/-- Whether some element from n on, among the next `k`, can be handed out. -/
def someGo (s : State) (core : Nat) (d : SwDecl) : Nat → Nat → Bool
  | 0, _ => false
  | k + 1, n => canGo s core d n || someGo s core d k (n + 1)

/-! ### Waits -/

/-- Whether a watch slot is satisfied: its word is read as a package-scope acquire (R273, R282). -/
def slotDone (g : Eng) (d : SwDecl) (slot : Nat) (s : State) : EngRes × State × Bool :=
  match swRead g ((d.watch + 16 * slot) % 2 ^ 57) 16 s with
  | (.ok, s1, bs) =>
    match swRmw g .atomic (bytesAt bs 0 8 % 2 ^ 57 / 8 * 8) 8 (fun _ => none) s1 with
    | (.ok, s2, x) => (.ok, acquireScope s2 g.core g.asid 4, decide (bytesAt bs 8 8 ≤ x))
    | (r, s2, _) => (r, s2, false)
  | (r, s1, _) => (r, s1, false)

/-- Whether the wait in an element's word is satisfied (R273). -/
def waitDone (g : Eng) (d : SwDecl) (n w : Nat) (s : State) : EngRes × State × Bool :=
  match cwKind w with
  | 1 =>
    match neighbour d n (cwNbr w) false with
    | none => (.ok, s, true)
    | some y =>
      match readCtx g d y s with
      | (.ok, s1, v) => (.ok, s1, cwKind v == 4 || decide (cwThr w ≤ cwState v))
      | (r, s1, _) => (r, s1, false)
  | 2 => slotDone g d (cwSlot w) s
  | _ => (.ok, s, false)

/-- The elements of the partition that wait on a watch slot, each with its slot as its context word gives it; a context read
that faults goes to the patch list (R295). -/
def watchers (core : Nat) (d : SwDecl) (s : State) : List (Nat × Nat) × State :=
  (List.range d.count).foldl (fun r i =>
    let n := d.first + i
    let x := swOf r.2 core
    if !(mapBit r.2 core d false n && mapBit r.2 core d true n) || (x.patch.any fun p => p.work == .pull n) then r
    else match readCtx (swEng r.2 core) d n r.2 with
      | (.ok, s1, w) => (r.1 ++ [(n, cwSlot w)], s1)
      | (x, s1, _) => (r.1, if faultsOf (swOf s1 core) < 32 then patchOn core (.pull n) x s1 else s1)) ([], s)

/-- Whether the read of a watch slot stands in the patch list. -/
def slotPatched (x : SwSt) (slot : Nat) : Bool := x.patch.any fun p => p.work == .watch slot

/-- The read of one watch slot at the start of a sweep: the elements of a satisfied one are noted, a read that faults is
patched. -/
def rereadSlot (core : Nat) (d : SwDecl) (slot : Nat) (ns : List (Nat × Nat)) (s : State) : State :=
  if slotPatched (swOf s core) slot then s
  else match slotDone (swEng s core) d slot s with
    | (.ok, s1, v) =>
      if v then modSw s1 core fun x =>
        { x with satisfied := ns.foldl (fun m e => if e.2 = slot then nsAdd m e.1 else m) x.satisfied }
      else s1
    | (r, s1, _) => if faultsOf (swOf s1 core) < 32 then patchOn core (.watch slot) r s1 else s1

/-- The re-read of the watch words (R287): the elements that wait on a slot that is satisfied. -/
def rereadWatch (core : Nat) (s : State) : State :=
  match (swOf s core).decl with
  | none => s
  | some d =>
    let r := watchers core d (modSw s core fun x => { x with satisfied := [] })
    (r.1.foldl (fun m e => nsAdd m e.2) ([] : NatSet)).foldl (fun s e => rereadSlot core d e.1 r.1 s) r.2

/-! ### The decision (R290) -/

/-- The fields of the domain status word (R289). -/
def dsDone (x : Nat) : Nat := field x 0 16
def dsStalled (x : Nat) : Nat := field x 16 16
def dsInflight (x : Nat) : Nat := field x 32 16

/-- The decision a value of the word stands for: 0 none, 1 baked, 2 stalled. -/
def decisionOf (d : Domain) (x : Nat) : Nat :=
  if dsDone x = d.pcount then 1
  else if dsDone x + dsStalled x = d.pcount ∧ dsInflight x = 0 then 2 else 0

/-- The CORE field of partition p's entry. -/
def coreAddr (d : Domain) (p : Nat) : Nat := (d.ptab + 32 * p + 24) % 2 ^ 57

/-- Notify the engine that serves a partition of the decision. -/
def tellOne (core : Nat) (d : Domain) (p : Nat) (s : State) : State :=
  match swRmw (swEng s core) .read (coreAddr d p) 2 (fun _ => none) s with
  | (.ok, s1, c) => if c = 0 then s1 else modSw s1 (c - 1) fun x => { x with told := true }
  | (r, s1, _) => patchOn core (.tell d p) r s1

/-- The results of a pull: an element to each lane, in order, and the status word (R278). -/
def pullResults (d s : Opnd) (lanes : List Nat) (got : List (Nat × Nat × Nat)) (status sweep : Nat) : List (Nat × W32) :=
  ((List.range lanes.length).flatMap fun i =>
    let l := lanes.getD i 0
    match got[i]? with
    | some e => resultKeys d 4 l (e.1 + 2 ^ 32 * e.2.1 + 2 ^ 64 * e.2.2)
    | none => resultKeys d 4 l 0xFFFFFFFF)
    ++ resultKeys s 1 0 (status * 2 ^ 30 + sweep % 2 ^ 14 * 2 ^ 16 + got.length)

/-- Take elements for a pull from p on (R278, R287, R295): up to `want` of the next `k`, as (element, word, address). -/
def takeElems (core : Nat) (d : SwDecl) : Nat → Nat → Nat → State → List (Nat × Nat × Nat) × State
  | 0, _, _, s => ([], s)
  | k + 1, n, want, s =>
    if want = 0 ∨ 32 ≤ faultsOf (swOf s core) then ([], s)
    else if canGo s core d n then
      match readCtx (swEng s core) d n s with
      | (.ok, s1, w) =>
        match takeElems core d k (n + 1) (want - 1) (if mapBit s1 core d false n then rise core d n s1 else s1) with
        | (es, s2) => ((n, w, dataAddr d n) :: es, s2)
      | (r, s1, _) => takeElems core d k (n + 1) want (patchOn core (.pull n) r s1)
    else takeElems core d k (n + 1) want s

/-- A workgroup's stop request holds its pulls (R293). -/
def swStopping (s : State) (core : Nat) : Bool :=
  match sfind s.wgs (swEng s core).wk with
  | some w => w.stopping
  | none => true

/-- Answer a pull if it can be (R278): with the decision, or with a batch. The flag tells whether it was. -/
def tryPull (core : Nat) (c : Cmd) (s : State) : Bool × State :=
  let x := swOf s core
  match c.cmd, x.decl with
  | .swpull d st lanes, some e =>
    let ls := lanesOf lanes
    if x.run = 3 then (true, swReady c (pullResults d st ls [] x.dec x.sweep) s)
    else if swStopping s core || x.starting.isSome || x.run != 1 then (false, s)
    else
      match takeElems core e (e.first + e.count - x.p) x.p (min ls.length 32) s with
      | ([], s1) => (false, s1)
      | (got, s1) =>
        let s2 := acquireScope s1 core c.asid e.scope
        let last := got.foldl (fun _ e => e.1) 0
        (true, swReady c (pullResults d st ls got 0 x.sweep) (modSw s2 core fun y =>
          { y with
            p := last + 1
            batches := y.batches ++ [⟨c.group, c.op, (List.range got.length).map fun i =>
              (ls.getD i 0, (got.getD i (0, 0, 0)).1), 0⟩] }))
  | _, _ => (false, s)

/-- Held pulls are answered in the order they were accepted. -/
def answerPulls (core : Nat) (s : State) : State :=
  (swOf s core).pulls.foldl (fun s c =>
    match tryPull core c s with
    | (true, s1) => modSw s1 core fun x => { x with pulls := x.pulls.filter fun y => y != c }
    | (false, s1) => s1) s

/-- The read of a domain status word that SWDECL makes: the flag tells whether it was done. -/
def readDstat (core : Nat) (w : SwWork) (va : Nat) (s : State) : Bool × State :=
  if piecePatched (swOf s core) w va 8 then (false, s)
  else match swRmw (swEng s core) .atomic va 8 (fun _ => none) s with
    | (.ok, s1, _) => (true, s1)
    | (r, s1, _) => (false, patchPiece core w r s1)

/-- SWDECL once its reads are done: the status, and on 0 the new declaration. Pulls that a decided run still holds have its
decision (DEDUCED, log 41). -/
def finishDecl (core : Nat) (c : Cmd) (d : Opnd) (b t : List Byte) (e : SwDecl) (s : State) : State :=
  let g := swEng s core
  match sfind s.wgs g.wk with
  | none => s
  | some w =>
    let st := declStatus s w g.asid (swOf s core) b t e
    let p := tabEntry t e.part
    let s1 := if st = 0 ∧ (swOf s core).dec ≠ 0 then answerPulls core (modSw s core fun x => { x with run := 3 }) else s
    swReady c (resultKeys d 1 0 st) (modSw s1 core fun x =>
      let y := { x with declOut := x.declOut - 1 }
      if st = 0 then
        { y with
          declOk := true, decl := some { e with first := p.1, count := p.2.1, wplane := p.2.2 }
          run := 0, dec := 0, p := 0, sweep := 0, baked := 0, marks := [], groups := [], batches := []
          satisfied := [], told := false, done := false }
      else y)

/-- SWDECL (R275): the block, the table, and the domain status word, which is read once, but where it lies outside local HBM,
which is status 2. -/
def doDecl (core : Nat) (c : Cmd) (d : Opnd) (blk part mapoff : Nat) (s : State) : State :=
  match readDecl core (.decl c) blk s with
  | (ok, s1, b, t) =>
    let e := declOf blk part mapoff b
    let r := if !b.isEmpty && blockOk b e && !translatesElsewhere s1 (swEng s1 core).asid e.dstat then
        readDstat core (.decl c) e.dstat s1
      else (true, s1)
    if ok && r.1 then finishDecl core c d b t e r.2 else r.2

/-- The value of the completion word of the run an engine knows to be decided. -/
def wordVal (x : SwSt) : Nat := x.dec * 2 ^ 62 + x.cval

/-- Write a completion word, with release, and answer the pulls of its run (R290, steps 2 and 3). -/
def writeWord (core addr val : Nat) (s : State) : State :=
  let s0 := releaseScope s core (swEng s core).asid 4
  match swRmw (swEng s core) .write addr 8 (fun _ => some val) s0 with
  | (.ok, s1, _) =>
    let x := swOf s1 core
    if x.dec ≠ 0 ∧ x.waddr = addr ∧ wordVal x = val then
      answerPulls core (modSw s1 core fun x => { x with run := 3, told := false })
    else s1
  | (r, s1, _) => patchOn core (.word addr val) r s1

/-- An engine learns the decision from the domain status word, read as a package-scope acquire (R290). -/
def learn (core : Nat) (s : State) : State :=
  let x := swOf s core
  match x.decl with
  | none => s
  | some d =>
    if x.run = 0 ∨ x.run = 3 ∨ x.dec ≠ 0 then s
    else match swRmw (swEng s core) .atomic d.dstat 8 (fun _ => none) s with
      | (.ok, s0, v) =>
        let s1 := acquireScope s0 core (swEng s0 core).asid 4
        if v.testBit 63 then
          let s2 := modSw s1 core fun x => { x with dec := if dsDone v = d.pcount then 1 else 2 }
          writeWord core x.waddr (wordVal (swOf s2 core)) s2
        else s1
      | (r, s1, _) => patchOn core .readStat r s1

/-- After an update of a domain status word to `x`: the first to find the run decided sets DECIDED, notifies the engines
of the run, and learns at once if it serves one of its partitions (R290). -/
def testDecision (core : Nat) (d : Domain) (x : Nat) (s : State) : State :=
  if decisionOf d x = 0 || x.testBit 63 then s
  else match swRmw (swEng s core) .atomic d.dstat 8 (fun v => some (v ||| 2 ^ 63)) s with
    | (.ok, s1, _) =>
      let s2 := (List.range d.pcount).foldl (fun s p => tellOne core d p s) s1
      if ((swOf s2 core).decl.map domOf) = some d then learn core s2 else s2
    | (_, s1, _) => s1

/-- Add to the counts of a domain status word, INFLIGHT, STALLED, DONE: a package-scope atomic with acquire and release
(R289). -/
def addStat (core : Nat) (d : Domain) (inflight stalled done : Int) (again : SwWork) (s : State) : State × Bool :=
  let f (v : Nat) : Nat :=
    v / 2 ^ 48 * 2 ^ 48 + wrapInt 16 (dsInflight v + inflight) * 2 ^ 32 + wrapInt 16 (dsStalled v + stalled) * 2 ^ 16
      + wrapInt 16 (dsDone v + done)
  let g := swEng s core
  match swRmw g .atomic d.dstat 8 (fun v => some (f v)) (releaseScope s core g.asid 4) with
  | (.ok, s1, v) => (testDecision core d (f v) (acquireScope s1 core g.asid 4), true)
  | (r, s1, _) => (patchOn core again r s1, false)

/-! ### Wakes (R286) -/

/-- Whether the wakes of an SWWAKE are all done: no notice and no patch entry of it is left. -/
def wakesLeft (s : State) (group op : Nat) : Bool :=
  s.sw.any fun e =>
    (e.2.notices.any fun n => n.wake.group == group && n.wake.op == op)
      || e.2.patch.any fun p => match p.work with
          | .send w _ => w.group == group && w.op == op
          | .wake c _ => c.group == group && c.op == op
          | _ => false

def wakeOver (w : WakeTo) (s : State) : State :=
  if w.op = 0 ∨ wakesLeft s w.group w.op then s
  else modOp w.group w.op (fun o => { o with lanes := 0, ready := true }) s

/-- Step 4. -/
def wakeStep4 (core : Nat) (w : WakeTo) (s : State) : State := wakeOver w (addStat core w.dom (-1) 0 0 (.send w 4) s).1

/-- Step 3: the target's engine is notified, or there is none. -/
def wakeStep3 (core : Nat) (w : WakeTo) (s : State) : State :=
  match swRmw (swEng s core) .read (coreAddr w.dom w.part) 2 (fun _ => none) s with
  | (.ok, s1, c) =>
    if c = 0 then wakeStep4 core w s1 else modSw s1 (c - 1) fun x => { x with notices := x.notices ++ [⟨core, w⟩] }
  | (r, s1, _) => patchOn core (.send w 3) r s1

/-- Step 2. -/
def wakeStep2 (core : Nat) (w : WakeTo) (s : State) : State :=
  match swRmw (swEng s core) .atomic w.plane 8 (fun v => some (v ||| 2 ^ w.bit)) s with
  | (.ok, s1, _) => wakeStep3 core w s1
  | (r, s1, _) => patchOn core (.send w 2) r s1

━━━━━━━━━━

-- TASK OBJECTIVE --
Write down, word for word, the lines above from the one containing "addr val) r s1" through the one containing "let s2 := (List.range", both ends included.

-- OUTPUT --
  | (r, s1, _) => patchOn core (.word addr val) r s1

/-- An engine learns the decision from the domain status word, read as a package-scope acquire (R290). -/
def learn (core : Nat) (s : State) : State :=
  let x := swOf s core
  match x.decl with
  | none => s
  | some d =>
    if x.run = 0 ∨ x.run = 3 ∨ x.dec ≠ 0 then s
    else match swRmw (swEng s core) .atomic d.dstat 8 (fun _ => none) s with
      | (.ok, s0, v) =>
        let s1 := acquireScope s0 core (swEng s0 core).asid 4
        if v.testBit 63 then
          let s2 := modSw s1 core fun x => { x with dec := if dsDone v = d.pcount then 1 else 2 }
          writeWord core x.waddr (wordVal (swOf s2 core)) s2
        else s1
      | (r, s1, _) => patchOn core .readStat r s1

/-- After an update of a domain status word to `x`: the first to find the run decided sets DECIDED, notifies the engines
of the run, and learns at once if it serves one of its partitions (R290). -/
def testDecision (core : Nat) (d : Domain) (x : Nat) (s : State) : State :=
  if decisionOf d x = 0 || x.testBit 63 then s
  else match swRmw (swEng s core) .atomic d.dstat 8 (fun v => some (v ||| 2 ^ 63)) s with
    | (.ok, s1, _) =>
      let s2 := (List.range d.pcount).foldl (fun s p => tellOne core d p s) s1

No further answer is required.